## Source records
════════════════════

-- ==== Sys2Proof/Laws/State.lean ====
section
/-! SUPPORT. What each named update of State leaves of every field and of what its accessors read, each true by unfolding (those of a register proved by cases, so that no proof compares register files), and the read after a write of every table. -/

namespace Sys2Proof.Machine

/-! ### setCell -/

@[simp] theorem State.setCell_pending (s : State) (c : Nat) (x : Cell) : (s.setCell c x).pending = s.pending := rfl
@[simp] theorem State.setCell_regs (s : State) (c : Nat) (x : Cell) : (s.setCell c x).regs = s.regs := rfl
@[simp] theorem State.setCell_counters (s : State) (c : Nat) (x : Cell) : (s.setCell c x).counters = s.counters := rfl
@[simp] theorem State.setCell_lines (s : State) (c : Nat) (x : Cell) : (s.setCell c x).lines = s.lines := rfl
@[simp] theorem State.setCell_signals (s : State) (c : Nat) (x : Cell) : (s.setCell c x).signals = s.signals := rfl
@[simp] theorem State.setCell_chans (s : State) (c : Nat) (x : Cell) : (s.setCell c x).chans = s.chans := rfl
@[simp] theorem State.setCell_sluices (s : State) (c : Nat) (x : Cell) : (s.setCell c x).sluices = s.sluices := rfl
@[simp] theorem State.setCell_mem (s : State) (c : Nat) (x : Cell) : (s.setCell c x).mem = s.mem := rfl
@[simp] theorem State.setCell_poison (s : State) (c : Nat) (x : Cell) : (s.setCell c x).poison = s.poison := rfl
@[simp] theorem State.setCell_far (s : State) (c : Nat) (x : Cell) : (s.setCell c x).far = s.far := rfl
@[simp] theorem State.setCell_farPoison (s : State) (c : Nat) (x : Cell) : (s.setCell c x).farPoison = s.farPoison := rfl
@[simp] theorem State.setCell_farTries (s : State) (c : Nat) (x : Cell) : (s.setCell c x).farTries = s.farTries := rfl
@[simp] theorem State.setCell_ceWin (s : State) (c : Nat) (x : Cell) : (s.setCell c x).ceWin = s.ceWin := rfl
@[simp] theorem State.setCell_links (s : State) (c : Nat) (x : Cell) : (s.setCell c x).links = s.links := rfl
@[simp] theorem State.setCell_leats (s : State) (c : Nat) (x : Cell) : (s.setCell c x).leats = s.leats := rfl
@[simp] theorem State.setCell_weir (s : State) (c : Nat) (x : Cell) : (s.setCell c x).weir = s.weir := rfl
@[simp] theorem State.setCell_reqs (s : State) (c : Nat) (x : Cell) : (s.setCell c x).reqs = s.reqs := rfl
@[simp] theorem State.setCell_nextTxid (s : State) (c : Nat) (x : Cell) : (s.setCell c x).nextTxid = s.nextTxid := rfl
@[simp] theorem State.setCell_selfMsgs (s : State) (c : Nat) (x : Cell) : (s.setCell c x).selfMsgs = s.selfMsgs := rfl
@[simp] theorem State.setCell_held (s : State) (c : Nat) (x : Cell) : (s.setCell c x).held = s.held := rfl
@[simp] theorem State.setCell_stale (s : State) (c : Nat) (x : Cell) : (s.setCell c x).stale = s.stale := rfl
@[simp] theorem State.setCell_ended (s : State) (c : Nat) (x : Cell) : (s.setCell c x).ended = s.ended := rfl
@[simp] theorem State.setCell_port (s : State) (c : Nat) (x : Cell) : (s.setCell c x).port = s.port := rfl
@[simp] theorem State.setCell_fabrics (s : State) (c : Nat) (x : Cell) : (s.setCell c x).fabrics = s.fabrics := rfl
@[simp] theorem State.setCell_endpoints (s : State) (c : Nat) (x : Cell) : (s.setCell c x).endpoints = s.endpoints := rfl
@[simp] theorem State.setCell_regions (s : State) (c : Nat) (x : Cell) : (s.setCell c x).regions = s.regions := rfl
@[simp] theorem State.setCell_fan (s : State) (c : Nat) (x : Cell) : (s.setCell c x).fan = s.fan := rfl
@[simp] theorem State.setCell_power (s : State) (c : Nat) (x : Cell) : (s.setCell c x).power = s.power := rfl
@[simp] theorem State.setCell_parts (s : State) (c : Nat) (x : Cell) : (s.setCell c x).parts = s.parts := rfl
@[simp] theorem State.setCell_lostRegions (s : State) (c : Nat) (x : Cell) : (s.setCell c x).lostRegions = s.lostRegions := rfl
@[simp] theorem State.setCell_raised (s : State) (c : Nat) (x : Cell) : (s.setCell c x).raised = s.raised := rfl
@[simp] theorem State.setCell_logs (s : State) (c : Nat) (x : Cell) : (s.setCell c x).logs = s.logs := rfl
@[simp] theorem State.setCell_cfg (s : State) (c : Nat) (x : Cell) : (s.setCell c x).cfg = s.cfg := rfl
@[simp] theorem State.setCell_board (s : State) (c : Nat) (x : Cell) : (s.setCell c x).board = s.board := rfl
@[simp] theorem State.setCell_module (s : State) (c : Nat) (x : Cell) : (s.setCell c x).module = s.module := rfl
@[simp] theorem State.setCell_freeCtr (s : State) (c : Nat) (x : Cell) : (s.setCell c x).freeCtr = s.freeCtr := rfl
@[simp] theorem State.rd_setCell (s : State) (c : Nat) (x : Cell) (j : Nat) : (s.setCell c x).rd j = s.rd j := rfl
@[simp] theorem State.ctr_setCell (s : State) (c : Nat) (x : Cell) (j : Nat) : (s.setCell c x).ctr j = s.ctr j := rfl
@[simp] theorem State.chan_setCell (s : State) (c : Nat) (x : Cell) (j q : Nat) : (s.setCell c x).chan j q = s.chan j q := rfl
@[simp] theorem State.link_setCell (s : State) (c : Nat) (x : Cell) (j : Nat) : (s.setCell c x).link j = s.link j := rfl
@[simp] theorem State.leat_setCell (s : State) (c : Nat) (x : Cell) (j : Nat) : (s.setCell c x).leat j = s.leat j := rfl
@[simp] theorem State.fabric_setCell (s : State) (c : Nat) (x : Cell) (j : Nat) : (s.setCell c x).fabric j = s.fabric j := rfl
@[simp] theorem State.endpoint_setCell (s : State) (c : Nat) (x : Cell) (j : Nat) : (s.setCell c x).endpoint j = s.endpoint j := rfl
@[simp] theorem State.region_setCell (s : State) (c : Nat) (x : Cell) (j : Nat) : (s.setCell c x).region j = s.region j := rfl
@[simp] theorem State.part_setCell (s : State) (c : Nat) (x : Cell) (j : Nat) : (s.setCell c x).part j = s.part j := rfl
@[simp] theorem State.memB_setCell (s : State) (c : Nat) (x : Cell) (j : Nat) : (s.setCell c x).memB j = s.memB j := rfl
@[simp] theorem State.poisoned_setCell (s : State) (c : Nat) (x : Cell) (j : Nat) : (s.setCell c x).poisoned j = s.poisoned j := rfl
@[simp] theorem State.cellPart_setCell (s : State) (c : Nat) (x : Cell) (j : Nat) : (s.setCell c x).cellPart j = s.cellPart j := rfl
@[simp] theorem State.partSecure_setCell (s : State) (c : Nat) (x : Cell) (j : Nat) : (s.setCell c x).partSecure j = s.partSecure j := rfl

/-! ### setCtr -/

@[simp] theorem State.setCtr_pending (s : State) (k : Nat) (x : Counter) : (s.setCtr k x).pending = s.pending := rfl
@[simp] theorem State.setCtr_regs (s : State) (k : Nat) (x : Counter) : (s.setCtr k x).regs = s.regs := rfl
@[simp] theorem State.setCtr_cells (s : State) (k : Nat) (x : Counter) : (s.setCtr k x).cells = s.cells := rfl
@[simp] theorem State.setCtr_lines (s : State) (k : Nat) (x : Counter) : (s.setCtr k x).lines = s.lines := rfl
@[simp] theorem State.setCtr_signals (s : State) (k : Nat) (x : Counter) : (s.setCtr k x).signals = s.signals := rfl
@[simp] theorem State.setCtr_chans (s : State) (k : Nat) (x : Counter) : (s.setCtr k x).chans = s.chans := rfl
@[simp] theorem State.setCtr_sluices (s : State) (k : Nat) (x : Counter) : (s.setCtr k x).sluices = s.sluices := rfl
@[simp] theorem State.setCtr_mem (s : State) (k : Nat) (x : Counter) : (s.setCtr k x).mem = s.mem := rfl
@[simp] theorem State.setCtr_poison (s : State) (k : Nat) (x : Counter) : (s.setCtr k x).poison = s.poison := rfl
@[simp] theorem State.setCtr_far (s : State) (k : Nat) (x : Counter) : (s.setCtr k x).far = s.far := rfl
@[simp] theorem State.setCtr_farPoison (s : State) (k : Nat) (x : Counter) : (s.setCtr k x).farPoison = s.farPoison := rfl
@[simp] theorem State.setCtr_farTries (s : State) (k : Nat) (x : Counter) : (s.setCtr k x).farTries = s.farTries := rfl
@[simp] theorem State.setCtr_ceWin (s : State) (k : Nat) (x : Counter) : (s.setCtr k x).ceWin = s.ceWin := rfl
@[simp] theorem State.setCtr_links (s : State) (k : Nat) (x : Counter) : (s.setCtr k x).links = s.links := rfl
@[simp] theorem State.setCtr_leats (s : State) (k : Nat) (x : Counter) : (s.setCtr k x).leats = s.leats := rfl
@[simp] theorem State.setCtr_weir (s : State) (k : Nat) (x : Counter) : (s.setCtr k x).weir = s.weir := rfl
@[simp] theorem State.setCtr_reqs (s : State) (k : Nat) (x : Counter) : (s.setCtr k x).reqs = s.reqs := rfl
@[simp] theorem State.setCtr_nextTxid (s : State) (k : Nat) (x : Counter) : (s.setCtr k x).nextTxid = s.nextTxid := rfl
@[simp] theorem State.setCtr_selfMsgs (s : State) (k : Nat) (x : Counter) : (s.setCtr k x).selfMsgs = s.selfMsgs := rfl
@[simp] theorem State.setCtr_held (s : State) (k : Nat) (x : Counter) : (s.setCtr k x).held = s.held := rfl
@[simp] theorem State.setCtr_stale (s : State) (k : Nat) (x : Counter) : (s.setCtr k x).stale = s.stale := rfl
@[simp] theorem State.setCtr_ended (s : State) (k : Nat) (x : Counter) : (s.setCtr k x).ended = s.ended := rfl
@[simp] theorem State.setCtr_port (s : State) (k : Nat) (x : Counter) : (s.setCtr k x).port = s.port := rfl
@[simp] theorem State.setCtr_fabrics (s : State) (k : Nat) (x : Counter) : (s.setCtr k x).fabrics = s.fabrics := rfl
@[simp] theorem State.setCtr_endpoints (s : State) (k : Nat) (x : Counter) : (s.setCtr k x).endpoints = s.endpoints := rfl
@[simp] theorem State.setCtr_regions (s : State) (k : Nat) (x : Counter) : (s.setCtr k x).regions = s.regions := rfl
@[simp] theorem State.setCtr_fan (s : State) (k : Nat) (x : Counter) : (s.setCtr k x).fan = s.fan := rfl
@[simp] theorem State.setCtr_power (s : State) (k : Nat) (x : Counter) : (s.setCtr k x).power = s.power := rfl
@[simp] theorem State.setCtr_parts (s : State) (k : Nat) (x : Counter) : (s.setCtr k x).parts = s.parts := rfl
@[simp] theorem State.setCtr_lostRegions (s : State) (k : Nat) (x : Counter) : (s.setCtr k x).lostRegions = s.lostRegions := rfl
@[simp] theorem State.setCtr_raised (s : State) (k : Nat) (x : Counter) : (s.setCtr k x).raised = s.raised := rfl
@[simp] theorem State.setCtr_logs (s : State) (k : Nat) (x : Counter) : (s.setCtr k x).logs = s.logs := rfl
@[simp] theorem State.setCtr_cfg (s : State) (k : Nat) (x : Counter) : (s.setCtr k x).cfg = s.cfg := rfl
@[simp] theorem State.setCtr_board (s : State) (k : Nat) (x : Counter) : (s.setCtr k x).board = s.board := rfl
@[simp] theorem State.setCtr_module (s : State) (k : Nat) (x : Counter) : (s.setCtr k x).module = s.module := rfl
@[simp] theorem State.setCtr_freeCtr (s : State) (k : Nat) (x : Counter) : (s.setCtr k x).freeCtr = s.freeCtr := rfl
@[simp] theorem State.rd_setCtr (s : State) (k : Nat) (x : Counter) (j : Nat) : (s.setCtr k x).rd j = s.rd j := rfl
@[simp] theorem State.cell_setCtr (s : State) (k : Nat) (x : Counter) (j : Nat) : (s.setCtr k x).cell j = s.cell j := rfl
@[simp] theorem State.chan_setCtr (s : State) (k : Nat) (x : Counter) (j q : Nat) : (s.setCtr k x).chan j q = s.chan j q := rfl
@[simp] theorem State.link_setCtr (s : State) (k : Nat) (x : Counter) (j : Nat) : (s.setCtr k x).link j = s.link j := rfl
@[simp] theorem State.leat_setCtr (s : State) (k : Nat) (x : Counter) (j : Nat) : (s.setCtr k x).leat j = s.leat j := rfl
@[simp] theorem State.fabric_setCtr (s : State) (k : Nat) (x : Counter) (j : Nat) : (s.setCtr k x).fabric j = s.fabric j := rfl
@[simp] theorem State.endpoint_setCtr (s : State) (k : Nat) (x : Counter) (j : Nat) : (s.setCtr k x).endpoint j = s.endpoint j := rfl
@[simp] theorem State.region_setCtr (s : State) (k : Nat) (x : Counter) (j : Nat) : (s.setCtr k x).region j = s.region j := rfl
@[simp] theorem State.part_setCtr (s : State) (k : Nat) (x : Counter) (j : Nat) : (s.setCtr k x).part j = s.part j := rfl
@[simp] theorem State.memB_setCtr (s : State) (k : Nat) (x : Counter) (j : Nat) : (s.setCtr k x).memB j = s.memB j := rfl
@[simp] theorem State.poisoned_setCtr (s : State) (k : Nat) (x : Counter) (j : Nat) : (s.setCtr k x).poisoned j = s.poisoned j := rfl
@[simp] theorem State.cellPart_setCtr (s : State) (k : Nat) (x : Counter) (j : Nat) : (s.setCtr k x).cellPart j = s.cellPart j := rfl
@[simp] theorem State.partSecure_setCtr (s : State) (k : Nat) (x : Counter) (j : Nat) : (s.setCtr k x).partSecure j = s.partSecure j := rfl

════════════════════

## Work to be completed
In your answer, include only the lines above starting at the line that holds "s.ctr j := rfl" and ending at the line that holds "c x).memB j = s.memB j := rfl", copied exactly.

## The answer
@[simp] theorem State.ctr_setCell (s : State) (c : Nat) (x : Cell) (j : Nat) : (s.setCell c x).ctr j = s.ctr j := rfl
@[simp] theorem State.chan_setCell (s : State) (c : Nat) (x : Cell) (j q : Nat) : (s.setCell c x).chan j q = s.chan j q := rfl
@[simp] theorem State.link_setCell (s : State) (c : Nat) (x : Cell) (j : Nat) : (s.setCell c x).link j = s.link j := rfl
@[simp] theorem State.leat_setCell (s : State) (c : Nat) (x : Cell) (j : Nat) : (s.setCell c x).leat j = s.leat j := rfl
@[simp] theorem State.fabric_setCell (s : State) (c : Nat) (x : Cell) (j : Nat) : (s.setCell c x).fabric j = s.fabric j := rfl
@[simp] theorem State.endpoint_setCell (s : State) (c : Nat) (x : Cell) (j : Nat) : (s.setCell c x).endpoint j = s.endpoint j := rfl
@[simp] theorem State.region_setCell (s : State) (c : Nat) (x : Cell) (j : Nat) : (s.setCell c x).region j = s.region j := rfl
@[simp] theorem State.part_setCell (s : State) (c : Nat) (x : Cell) (j : Nat) : (s.setCell c x).part j = s.part j := rfl
@[simp] theorem State.memB_setCell (s : State) (c : Nat) (x : Cell) (j : Nat) : (s.setCell c x).memB j = s.memB j := rfl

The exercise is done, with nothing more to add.